I'm not the one that got all dramatic and suggested we were going to wreck the airplane because of an overweight landing.

So now you've downgraded your rhetoric from a wrecked airplane to "needs a 1-2 hour inspection". That at least is back in reality.

You are arguing that the logistics are more important than the welfare of a passenger. I just don't agree with that.

For the record, I don't think I've ever said the AA crew made the wrong decision. I have said it wasn't the most conservative decision... but not the wrong decision. Read and comprehend my friend.
 
It's pathetic that supposed AVIATORS and professional pilots would swallow the first story, hook, line and sinker.

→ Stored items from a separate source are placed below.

theorem State.restartPark_eq {s : State} (hempty : s.table = []) (p : Port) :
    s.restartPark p = { s with
      spindles := (s.restartPark p).spindles
      waitList := if (s.spindle p).waitsUnpinned then s.waitList.filter (· != p) else s.waitList
      events := if (s.spindle p).waitsUnpinned then stateChangePosted p .parked none s.events else s.events } := by
  unfold State.restartPark
  by_cases hwaits : (s.spindle p).waitsUnpinned = true
  · have hwait : (s.spindle p).state = .spinWait ∧ (s.spindle p).pinned = false := by simpa [Spindle.waitsUnpinned] using hwaits
    have hparked := State.enterState_unready (s := s) (p := p) (st := .parked) (by decide)
    simp only [hempty, List.map_nil, hwait.1, reduceCtorEq, not_false_eq_true, ne_eq, and_self, if_true, if_false] at hparked
    rw [if_pos hwait, if_pos hwaits, if_pos hwaits, hempty]
    exact hparked
  · have hwait : ¬ ((s.spindle p).state = .spinWait ∧ (s.spindle p).pinned = false) := by simpa [Spindle.waitsUnpinned] using hwaits
    rw [if_neg hwait, if_neg hwaits, if_neg hwaits]

theorem State.restartPark_spindle (s : State) (p q : Port) :
    (s.restartPark p).spindle q = if p = q then (s.spindle q).parkedBy else s.spindle q := by
  unfold State.restartPark Spindle.parkedBy
  by_cases hpq : p = q
  · subst hpq
    by_cases hwait : (s.spindle p).state = .spinWait ∧ (s.spindle p).pinned = false
    · rw [if_pos hwait, if_pos rfl, if_pos (by simpa [Spindle.waitsUnpinned] using hwait), State.enterState_spindle_same]
    · rw [if_neg hwait, if_pos rfl, if_neg (by simpa [Spindle.waitsUnpinned] using hwait)]
  · rw [if_neg hpq]
    split
    · exact State.enterState_spindle_of_ne _ _ (Ne.symm hpq)
    · rfl

theorem State.foldl_restartPark_spindle {l : List Port} (hl : l.Nodup) (s : State) (p : Port) :
    (l.foldl State.restartPark s).spindle p = if p ∈ l then (s.spindle p).parkedBy else s.spindle p := by
  induction l generalizing s with
  | nil => rfl
  | cons q l ih =>
    obtain ⟨hq, hl⟩ := List.nodup_cons.mp hl
    rw [List.foldl_cons, ih hl, State.restartPark_spindle]
    by_cases h : q = p
    · subst h
      rw [if_pos rfl, if_neg hq, if_pos List.mem_cons_self]
    · have hmem : p ∈ q :: l ↔ p ∈ l := by rw [List.mem_cons, or_iff_right (Ne.symm h)]
      simp only [if_neg h, hmem]

/-- R188: a STATE_CHANGE to PARKED alone in its record. -/
def parkedEvent (p : Port) : EventRecord := ⟨p, ⟨true, false, false, false, false⟩, .parked, none, 1⟩

theorem State.foldl_restartPark_eq {l : List Port} (hl : l.Nodup) {s : State} (hempty : s.table = [])
    (hevents : ∀ r ∈ s.events, r.spindle ∉ l) :
    l.foldl State.restartPark s = { s with
      spindles := (l.foldl State.restartPark s).spindles
      waitList := s.waitList.filter fun p => !(l.contains p && (s.spindle p).waitsUnpinned)
      events := s.events ++ (l.filter fun p => (s.spindle p).waitsUnpinned).map parkedEvent } := by
  induction l generalizing s with
  | nil =>
    have hall : s.waitList.filter (fun _ => true) = s.waitList := List.filter_eq_self.mpr fun _ _ => rfl
    simp [hall]
  | cons q l ih =>
    obtain ⟨hq, hl⟩ := List.nodup_cons.mp hl
    have hstep := State.restartPark_eq hempty q
    have hothers (p : Port) (hp : p ≠ q) : (s.restartPark q).spindle p = s.spindle p := by
      rw [State.restartPark_spindle, if_neg (Ne.symm hp)]
    have hwaitList : ((s.restartPark q).waitList.filter fun p => !(l.contains p && ((s.restartPark q).spindle p).waitsUnpinned)) =
        s.waitList.filter fun p => !((q :: l).contains p && (s.spindle p).waitsUnpinned) := by
      rw [congrArg State.waitList hstep]
      by_cases hwaits : (s.spindle q).waitsUnpinned = true
      · simp only [hwaits, if_true, List.filter_filter]
        refine List.filter_congr fun p _ => ?_
        by_cases hp : p = q
        · simp [hp, hq, hwaits]
        · simp [hp, hothers p hp]
      · simp only [hwaits, if_false, Bool.false_eq_true]
        refine List.filter_congr fun p _ => ?_
        by_cases hp : p = q
        · simp [hp, hq, hwaits]
        · simp [hp, hothers p hp]
    have hcreate : (s.spindle q).waitsUnpinned = true → (s.restartPark q).events = s.events ++ [parkedEvent q] := fun hwaits => by
      rw [congrArg State.events hstep]
      simp only [hwaits, if_true]
      exact postInto_create (fun r hr heq => hevents r hr (heq ▸ List.mem_cons_self)) _ _ _
    have hkeep : (s.spindle q).waitsUnpinned = false → (s.restartPark q).events = s.events := fun hwaits => by
      rw [congrArg State.events hstep]
      simp [hwaits]
    have hfilter : (l.filter fun p => ((s.restartPark q).spindle p).waitsUnpinned) = l.filter fun p => (s.spindle p).waitsUnpinned :=
      List.filter_congr fun p hp => by rw [hothers p fun h => hq (h ▸ hp)]
    have hnone : ∀ r ∈ (s.restartPark q).events, r.spindle ∉ l := by
      intro r hr
      cases hwaits : (s.spindle q).waitsUnpinned with
      | false => exact fun hmem => hevents r (hkeep hwaits ▸ hr) (List.mem_cons_of_mem _ hmem)
      | true =>
        rw [hcreate hwaits, List.mem_append, List.mem_singleton] at hr
        rcases hr with hr | rfl
        · exact fun hmem => hevents r hr (List.mem_cons_of_mem _ hmem)
        · exact hq
    have hrest := ih (s := s.restartPark q) hl (by rw [congrArg State.table hstep]; exact hempty) hnone
    have hposted : (s.restartPark q).events ++ (l.filter fun p => ((s.restartPark q).spindle p).waitsUnpinned).map parkedEvent =
        s.events ++ ((q :: l).filter fun p => (s.spindle p).waitsUnpinned).map parkedEvent := by
      rw [hfilter]
      cases hwaits : (s.spindle q).waitsUnpinned with
      | false => rw [hkeep hwaits, List.filter_cons_of_neg (p := fun p => (s.spindle p).waitsUnpinned) (by simp [hwaits])]
      | true =>
        rw [hcreate hwaits, List.filter_cons_of_pos (p := fun p => (s.spindle p).waitsUnpinned) hwaits, List.append_assoc,
          List.map_cons, List.singleton_append]
    rw [hwaitList, hposted] at hrest
    rw [List.foldl_cons]
    refine hrest.trans ?_
    rw [hstep]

You're the type who buys "World Daily News" and really believes Brittney carries an alien fetus, or Obama is really a genetically-altered bigfoot.

The media published it because it was sensational, not because it was true.

1) Bottles worked.
2) Defib worked.
3) Patient croaked. Doctor said so
4) "Grieving" relatives INSTANTLY thought "I just won the lotto."

Too bad a judge won't agree on point 4. Those people won't get a penny.
 
Here's what two enterprising crooks did with one dead body:

http://www.nytimes.com/2008/01/09/nyregion/09dead.html


Even for the once-notorious Hell’s Kitchen neighborhood, it may have been a first: Two men were arrested on Tuesday after pushing a corpse, seated in an office chair, along the sidewalk to a check-cashing store to cash the dead man’s Social Security check, the police said.